- _Problem details_: Would you output the entries below only from the line containing "def State.onIdeKm (s" through the line containing "def State.ideAck (s", exactly as they stand and with both ends included?

- _Provided data_:
-- ==== Sys2Proof/Machine/IdeKm.lean ====
section
/-! DEFINITION. IDE_KM inside a session (R376, R377), whose message layouts are those of a published standard (log entry 96), and the
root IDE set-up (R379). -/

namespace Sys2Proof.Machine

/-- SESSION_HEARTBEAT_MISS (R373): the period of 10 s has passed; the timers are held in Entering, Park
and Deep (R398). -/
def execSessionHeartbeatMiss (sess : Fin 4) (s : State) : Host.Outcome State Fault Refusal :=
  .next (match s.sec.sess.getD sess.val none with
    | some x => s.only (x.st == 2 && decide (s.reg K.modeNow ≤ 1) && decide (x.hbAt + 10000000000 ≤ s.now))
        (fun s => s.sessEnd sess.val)
    | none => s)

/-- A path leads to a function's DOE or to a binding's endpoint. -/
def viaAt (v : SpdmVia) (f : Fn) (b : Binding) : Bool :=
  match v with
  | .doe g => f == g
  | .mctp c _ _ => b == c

/-- A session may key a port's streams (R376): Port U through PF0's DOE or MCTP on Port U; Port F in endpoint role through the far
peer function's DOE or MCTP on Port F. -/
def State.mayKey (s : State) (i : Nat) (p : Port) : Bool :=
  match s.sec.sess.getD i none with
  | some x => x.st == 2 && (match p with
    | .u => viaAt x.via .pf0 .portU
    | .f => s.role == 1 && viaAt x.via .far .portF)
  | none => false

/-- An IDE_KM message in an established session; another session is not asked. -/
def State.onIdeKm (s : State) (i : Nat) (g : State → State) : State :=
  match s.sec.sess.getD i none with
  | some x => s.only (s.coreUp && s.awake && x.st == 2) g
  | none => s

/-- The Stream ID that a stream's control register holds. -/
def State.streamId (s : State) (p : Port) (n : Nat) : Nat := fld (s.cfgAt (s.ideFn p) (ideCtl n)) 24 8

/-- The byte that names a key set, a direction and a sub-stream. -/
def subByte (kset : Nat) (tx : Bool) (sub : Nat) : Nat := kset % 2 + 2 * b2n tx + 16 * sub

/-- KP_ACK (3) or K_GOSTOP_ACK (6) with its status, which leaves in the session. -/
def State.ideAck (s : State) (i code : Nat) (p : Port) (n kset : Nat) (tx : Bool) (sub status : Nat) : State :=
  (s.emit (.ideKm i code p n kset status [])).sessVendor i 0
    (leBytes 1 code ++ [0x00, 0x00] ++ leBytes 1 (s.streamId p n) ++ leBytes 1 status ++ leBytes 1 (subByte kset tx sub) ++ [0x00])

/-- QUERY_RESP: the port's IDE capability and control registers (R376). -/
def State.ideQuery (s : State) (i : Nat) (p : Port) : State :=
  if s.mayKey i p then
    let f := s.ideFn p
    let regs := (List.range 72).flatMap (fun n => leBytes 4 (s.cfgRead f (0xC8 + n)))
    (s.emit (.ideKm i 1 p 0 0 0 regs)).sessVendor i 0 ([0x01, 0x00, 0x00, 0x00] ++ leBytes 1 s.core.busU ++ [0x00, 0x00] ++ regs)
  else (s.emit (.ideKm i 1 p 0 0 2 [])).sessVendor i 0 [0x01, 0x00, 0x00, 0x00, 0x00, 0x00, 0x00]

/-- QUERY (R376). -/
def execQuery (sess : Fin 4) (p : Port) (s : State) : Host.Outcome State Fault Refusal :=
  .next (s.onIdeKm sess.val (fun s => s.ideQuery sess.val p))

/-- A key stands in its place, with its counter at the start; a failed stream that has been stopped is keyed anew (R377). -/
def IdeSt.prog (x : IdeSt) (mark b key : Nat) : IdeSt :=
  { x with
    keys := bitPut x.keys b true, sess := mark, bad := x.bad && !x.stopped, stopped := false, ctrs := zset x.ctrs b 0
    vals := (b, key % 2 ^ 256) :: x.vals.filter (fun v => v.1 != b) }

/-- A key is programmed (R376): in the session that programmed the stream's first key, or in any session for an unkeyed
stream. KP_ACK status: 0 success, 2 unsupported port, 4 unspecified failure. -/
def State.ideKeyProg (s : State) (i : Nat) (p : Port) (n kset : Nat) (tx : Bool) (sub key : Nat) : State :=
  let x := s.ideOf p n
  if !s.mayKey i p then s.ideAck i 3 p n kset tx sub 2
  else if x.keys ≠ 0 ∧ x.sess ≠ i + 1 then s.ideAck i 3 p n kset tx sub 4
  else (s.setIde p n (fun x => x.prog (i + 1) (keyBit kset tx sub) key)).ideAck i 3 p n kset tx sub 0

/-- KEY_PROG (R376). -/
def execKeyProg (sess : Fin 4) (p : Port) (stream : Fin 9) (kset : Fin 2) (tx : Bool) (sub : Fin 3) (key : Nat) (s : State) :
    Host.Outcome State Fault Refusal :=
  .next (s.onIdeKm sess.val (fun s => s.ideKeyProg sess.val p stream.val kset.val tx sub.val key))

/-- K_SET_GO: the set is in use in its direction and sub-stream; the device sends under it from now on. -/
def IdeSt.start (x : IdeSt) (kset : Nat) (tx : Bool) (sub : Nat) : IdeSt :=
  { x with
    go := bitPut x.go (keyBit kset tx sub) true
    txSet := if tx then bitPut x.txSet sub (kset == 1) else x.txSet }

/-- K_SET_STOP: the key is gone; a failed stream may be keyed anew. -/
def IdeSt.stop (x : IdeSt) (kset : Nat) (tx : Bool) (sub : Nat) : IdeSt :=
  let b := keyBit kset tx sub
  { x with go := bitPut x.go b false, keys := bitPut x.keys b false, vals := x.vals.filter (fun v => v.1 != b), stopped := x.stopped || x.bad }

/-- A programmed key set starts or stops in one direction and sub-stream (R377); the acknowledgement follows. A failed stream whose
session has ended is stopped by any session that may key it. -/
def State.ideGo (s : State) (i : Nat) (p : Port) (n kset : Nat) (tx : Bool) (sub : Nat) (on : Bool) : State :=
  let x := s.ideOf p n
  let ok := s.mayKey i p && (x.sess == i + 1 && bit x.keys (keyBit kset tx sub) || (!on && x.bad && x.sess == 0))
  let s1 := if !ok then s
    else if on then (s.setIde p n (fun x => x.start kset tx sub)).ideUpdate p n
    else (s.setIde p n (fun x => x.stop kset tx sub)).ideUpdate p n
  s1.ideAck i 6 p n kset tx sub (if ok then 0 else 4)

/-- K_SET_GO (R377). -/
def execKSetGo (sess : Fin 4) (p : Port) (stream : Fin 9) (kset : Fin 2) (tx : Bool) (sub : Fin 3) (s : State) :
    Host.Outcome State Fault Refusal :=
  .next (s.onIdeKm sess.val (fun s => s.ideGo sess.val p stream.val kset.val tx sub.val true))

/-- K_SET_STOP (R377). -/
def execKSetStop (sess : Fin 4) (p : Port) (stream : Fin 9) (kset : Fin 2) (tx : Bool) (sub : Fin 3) (s : State) :
    Host.Outcome State Fault Refusal :=
  .next (s.onIdeKm sess.val (fun s => s.ideGo sess.val p stream.val kset.val tx sub.val false))

/-- Mark of the streams that the device keys itself (R379). -/
def rootMark : Nat := 5

/-- A request of the device to the downstream device's DOE, on bus Secondary Bus Number, device 0, function 0 (R379). -/
def State.rootAsk (s : State) (m : List Byte) : State := s.emit (.spdmAsk s.secBus m)

/-- The session with the downstream device ends, and the streams that it keyed go to Insecure (R379). -/
def State.rootClose (s : State) : State :=
  let s1 := if s.sec.rootSess = 0 then s else s.rootAsk (spdmBytes 0x12 0xEC 0 0 [])
  (s1.keysEnd rootMark).modSec (fun x => { x with rootSess := 0 })

/-- The device's requests before the session (R379): GET_VERSION, GET_CAPABILITIES, NEGOTIATE_ALGORITHMS and GET_CERTIFICATE of slot
0. -/
def State.rootBegin (s : State) : State :=
  (((s.rootAsk (spdmBytes 0x10 0x84 0 0 [])).rootAsk
    (spdmBytes 0x12 0xE1 0 0 (leBytes 4 0 ++ leBytes 4 spdmFlags ++ leBytes 4 65536 ++ leBytes 4 65536))).rootAsk
    (spdmBytes 0x12 0xE3 3 0 (leBytes 2 56 ++ [0x01, 0x02] ++ algBody.drop 4))).rootAsk
    (spdmBytes 0x12 0x82 0 0 (leBytes 2 0 ++ leBytes 2 0xFFFF))

/-- A commit of SecRootIdeCtl (R379): Go 1 starts the set-up, Go 0 ends the session and the streams go to Insecure. -/
def State.rootIdeCtl (s : State) (v : Nat) : State :=
  let s1 := s.rootClose
  if bit v 9 = false then s1.setReg K.secRootIdeState 0
  else if s.role ≠ 2 then s1.setReg K.secRootIdeState 6
  else ((s1.modSec (fun x => { x with rootAt := s1.now })).rootBegin).setReg K.secRootIdeState 1

/-- Streams of the private root that SecRootIdeCtl names: the selective streams with its Stream ID, and the link stream. -/
def State.rootStreams (s : State) : List Nat :=
  let v := s.reg K.secRootIdeCtl
  (List.range 9).filter (fun n =>
    if n = 0 then bit v 8 else fld (s.cfgAt .root (ideCtl n)) 24 8 == fld v 0 8)

/-- The downstream device's direction of a key: it receives what the device sends. -/
def peerByte (b : Nat) : Nat := subByte 0 (decide (b < 3)) (b % 3)

/-- Key set 0 of a stream is drawn and programmed at both ends, then started (R379). `b` counts the device's own directions and
sub-streams. -/
def State.rootKey (s : State) (n : Nat) : State :=
  let id := s.streamId .f n
  let s1 := forEach (List.range 6) (s.setIde .f n (fun x => { bad := x.bad, stopped := x.stopped })) (fun s b =>
    let (k, s2) := s.draw 256
    (s2.setIde .f n (fun x => x.prog rootMark b k)).rootAsk
      (vendorBytes 0x12 0 ([0x02, 0x00, 0x00] ++ leBytes 1 id ++ [0x00] ++ leBytes 1 (peerByte b) ++ [0x00] ++ leBytes 32 k ++ leBytes 8 1)))
  (forEach (List.range 6) s1 (fun s b =>
    (s.setIde .f n (fun x => x.start 0 (decide (3 ≤ b)) (b % 3))).rootAsk
      (vendorBytes 0x12 0 ([0x04, 0x00, 0x00] ++ leBytes 1 id ++ [0x00] ++ leBytes 1 (peerByte b) ++ [0x00])))).ideUpdate .f n

/-- The session with the downstream device opens: KEY_EXCHANGE and FINISH, of which the random data and the shares are drawn. -/
def State.rootOpen (s : State) : State :=
  let (id, s1) := s.draw 16
  let (rnd, s2) := s1.draw 256
  let (priv, s3) := s2.draw 384
  let (mac, s4) := s3.draw 384
  (((s4.rootAsk (spdmBytes 0x12 0xE4 0 0 (leBytes 2 id ++ [0x00, 0x00] ++ leBytes 32 rnd ++ blob 96 (Config.ecPublic priv) ++
    leBytes 2 0))).rootAsk (spdmBytes 0x12 0xE5 0 0 (leBytes 48 mac))).modSec (fun x => { x with rootSess := id + 1 }))

/-- The set-up ends (R379, Table 18.7): the chain that the downstream device has sent is verified with the hybrid rule, its leaf's
key block is compared with SecRootPeerDigest, and the device's own draws key both ends. `keyed` is false where the downstream
device does not open the session or refuses IDE_KM: the session ends with no stream keyed. -/
def State.rootIdeEnd (s : State) (answered keyed : Bool) (chain : List Byte) : State :=
  let cs := (chainCerts chain).getD []
  if s.role ≠ 2 then s.setReg K.secRootIdeState 6
  else if !answered then s.setReg K.secRootIdeState 5
  else if !chainOk cs then s.setReg K.secRootIdeState 3
  else if leNat (sha384 (leafKey cs)) ≠ s.reg K.secRootPeerDigest then s.setReg K.secRootIdeState 4
  else if !keyed then s.rootOpen.rootClose.setReg K.secRootIdeState 5
  else (forEach s.rootStreams s.rootOpen State.rootKey).setReg K.secRootIdeState 2

/-- ROOT_IDE_SETUP_DONE (R379). -/
def execRootIdeSetupDone (answered keyed : Bool) (chain : List Byte) (s : State) : Host.Outcome State Fault Refusal :=
  .next (s.only (s.running && decide (s.reg K.secRootIdeState = 1)) (fun s => s.rootIdeEnd answered keyed chain))

/-- Within 200 ms of the commit the set-up reads a result (R379): without one the downstream device has not answered. -/
def State.rootLate (s : State) : State :=
  if s.reg K.secRootIdeState = 1 ∧ s.sec.rootAt + ms 200 ≤ s.now then s.setReg K.secRootIdeState 5 else s

end Sys2Proof.Machine
end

- _Task solution_:
def State.onIdeKm (s : State) (i : Nat) (g : State → State) : State :=
  match s.sec.sess.getD i none with
  | some x => s.only (s.coreUp && s.awake && x.st == 2) g
  | none => s

/-- The Stream ID that a stream's control register holds. -/
def State.streamId (s : State) (p : Port) (n : Nat) : Nat := fld (s.cfgAt (s.ideFn p) (ideCtl n)) 24 8

/-- The byte that names a key set, a direction and a sub-stream. -/
def subByte (kset : Nat) (tx : Bool) (sub : Nat) : Nat := kset % 2 + 2 * b2n tx + 16 * sub

/-- KP_ACK (3) or K_GOSTOP_ACK (6) with its status, which leaves in the session. -/
def State.ideAck (s : State) (i code : Nat) (p : Port) (n kset : Nat) (tx : Bool) (sub status : Nat) : State :=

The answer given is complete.